In the same week as the Tony Blair and Bill Clinton statement that free access to the basic results of the Human Genome Project was desirable, Sir Aaron Klug and Bruce Alberts (presidents of the Royal Society and of the United States National Academy of Sciences respectively) also published a joint statement.

In asking what type of patent protection makes sense in order to realise the potential public benefits of the project they stated that it is "critical that the benefits to the public be at least reasonably commensurate" to the reward the inventor obtains via a patent and that the grant of patents "to any portion (of the human genome) should be regarded as extraordinary - and should occur only when new inventions are understood to confer benefits of comparable significance for humankind".

Sadly this does not appear to be current patent practice, and it is doubtful whether the term extraordinary could be applied to either the grant or the invention.

Instead, commercial interests appear to be driving the extension of patent protection to bioscience.
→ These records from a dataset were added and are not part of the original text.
-- ==== Sys2Proof/Machine/Mem.lean ====
section
/-! DEFINITION. Global memory: bytes of HBM and their poison (R70, R71), fault records and their ring (R41 to R45), requests to
peers (R20, R456), line locks (R90, R91), U lines gathered at home (R150, R151), page-table walks and permissions (R10 to R19,
R35), translation registers (R21 to R25), the LLC, the write buffer and the L1 (R60 to R69). -/

namespace Sys2Proof.Machine

/-- The chip id and the local address of a physical address (R16). -/
def paChip (pa : Nat) : Nat := pa / 2 ^ 42 % 1024
def paLocal (pa : Nat) : Nat := pa % 2 ^ 42

/-- A message of an MSI-X vector (R448); while bit 0 of its entry's control word masks it, its pending bit is set instead (log
entry 13). -/
def State.raise (s : State) (v : Nat) : State :=
  s.modPkg fun p =>
    if (p.msixTab.get 0 (2 * v + 1)).getLsbD 32 then { p with msixPend := p.msixPend.insert v } else { p with msix := p.msix ++ [v] }
/-- A finding counted in UE, with vector 320 (R463). -/
def State.countUe (s : State) : State :=
  (s.modPkg fun p => { p with pkgUE := if p.pkgUE == 0xFFFFFFFF#32 then p.pkgUE else p.pkgUE + 1 }).raise 320

/-! ## Bytes at home -/

/-- What an address that memory does not list reads as (log entry 1). -/
def memDefault : Byte := 0

def memGet : List Host.Cell → Nat → Byte
  | [], _ => memDefault
  | (x, y) :: t, a => if x = a then y else memGet t a

/-- The canonical list with byte b at address a: a default byte is not listed. -/
def memPut : List Host.Cell → Nat → Byte → List Host.Cell
  | [], a, b => if b = memDefault then [] else [(a, b)]
  | (x, y) :: t, a, b =>
    if b = memDefault then (if x = a then memPut t a b else (x, y) :: memPut t a b)
    else if x = a then (a, b) :: t
    else if a < x then (a, b) :: (x, y) :: t
    else (x, y) :: memPut t a b

/-- Every listed address of m is above a. -/
def Memory.above (a : Nat) (m : List Host.Cell) : Bool := m.all fun c => a < c.1
/-- Addresses strictly rising and no default byte listed. -/
def Memory.wf : List Host.Cell → Bool
  | [] => true
  | (x, y) :: t => y ≠ memDefault && Memory.above x t && Memory.wf t

def memRead (m : List Host.Cell) (a n : Nat) : List Byte := tab n fun i => memGet m (a + i)
def memWrite (m : List Host.Cell) (a : Nat) : List Byte → List Host.Cell
  | [] => m
  | b :: bs => memWrite (memPut m a b) (a + 1) bs

/-- The bytes of HBM: 1,024 GiB (R17). -/
def hbmSize : Nat := 2 ^ 40

/-- n bytes of local HBM as they stand at home. -/
def State.hbm (s : State) (a n : Nat) : List Byte := memRead s.mem a n
/-- Whether any of n bytes lies in a poisoned word of 8 bytes (R71). -/
def State.hbmPoi (s : State) (a n : Nat) : Bool := s.memPoi.any fun w => 8 * w < a + n && a < 8 * w + 8
/-- The poisoned words that n bytes touch, ascending. -/
def State.poiWords (s : State) (a n : Nat) : List Nat := s.memPoi.filter fun w => 8 * w < a + n && a < 8 * w + 8
/-- A write at home: every whole word covered loses its poison, a narrower write leaves it (R71). -/
def State.hbmWrite (s : State) (a : Nat) (bs : List Byte) : State :=
  { s with mem := memWrite s.mem a bs, memPoi := s.memPoi.filter fun w => !(a ≤ 8 * w && 8 * w + 8 ≤ a + bs.length) }
/-- Words marked poisoned; each new one that is found uncorrectable is counted in UE, raises vector 320 (R463), and unpins its
line (R68). -/
def State.hbmPoison (s : State) (ws : List Nat) (found : Bool) : State :=
  ws.foldl (fun s w =>
    if s.memPoi.has w then s
    else
      let s := { s with memPoi := s.memPoi.insert w }
      if found then (s.modPkg fun p => { p with pinned := p.pinned.filter fun l => l % 2 ^ 35 != w / 16 }).countUe else s) s
/-- The 8-byte words that n bytes from a touch, ascending, and those of them that `poi` marks. -/
def wordsOf (a n : Nat) : List Nat := (List.range ((a + n + 7) / 8 - a / 8)).map fun i => a / 8 + i
def markedWords (a n : Nat) (poi : List Bool) : List Nat := ((wordsOf a n).zip poi).filterMap fun x => if x.2 then some x.1 else none
/-- The marks of the words that n bytes at home touch. -/
def State.poiMarks (s : State) (a n : Nat) : List Bool := (wordsOf a n).map s.memPoi.has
The European Union directive on the Legal Protection of Biotechnological Inventions being implemented in the United Kingdom, which permits patents over human genetic material provided the invention constitutes more than the simple discovery of genetic information, has been established to encourage investment in the biotechnology industry.

The question that remains is whether we are prepared to accept commercial diktat as sufficient justification for the extension of patent law on the basis that the material protected may, or may not, ultimately provide a public benefit.

I would argue that we should not and that governments should look beyond the economic interests of an industry that wants to sell back to us that which could be regarded as common property, before engaging in a course of action that should ensure that the interests of all are served.

Margaret Llewelyn is senior lecturer in law at the University of Sheffield and deputy director of the Sheffield Institute for Biotechnology Law and Ethics.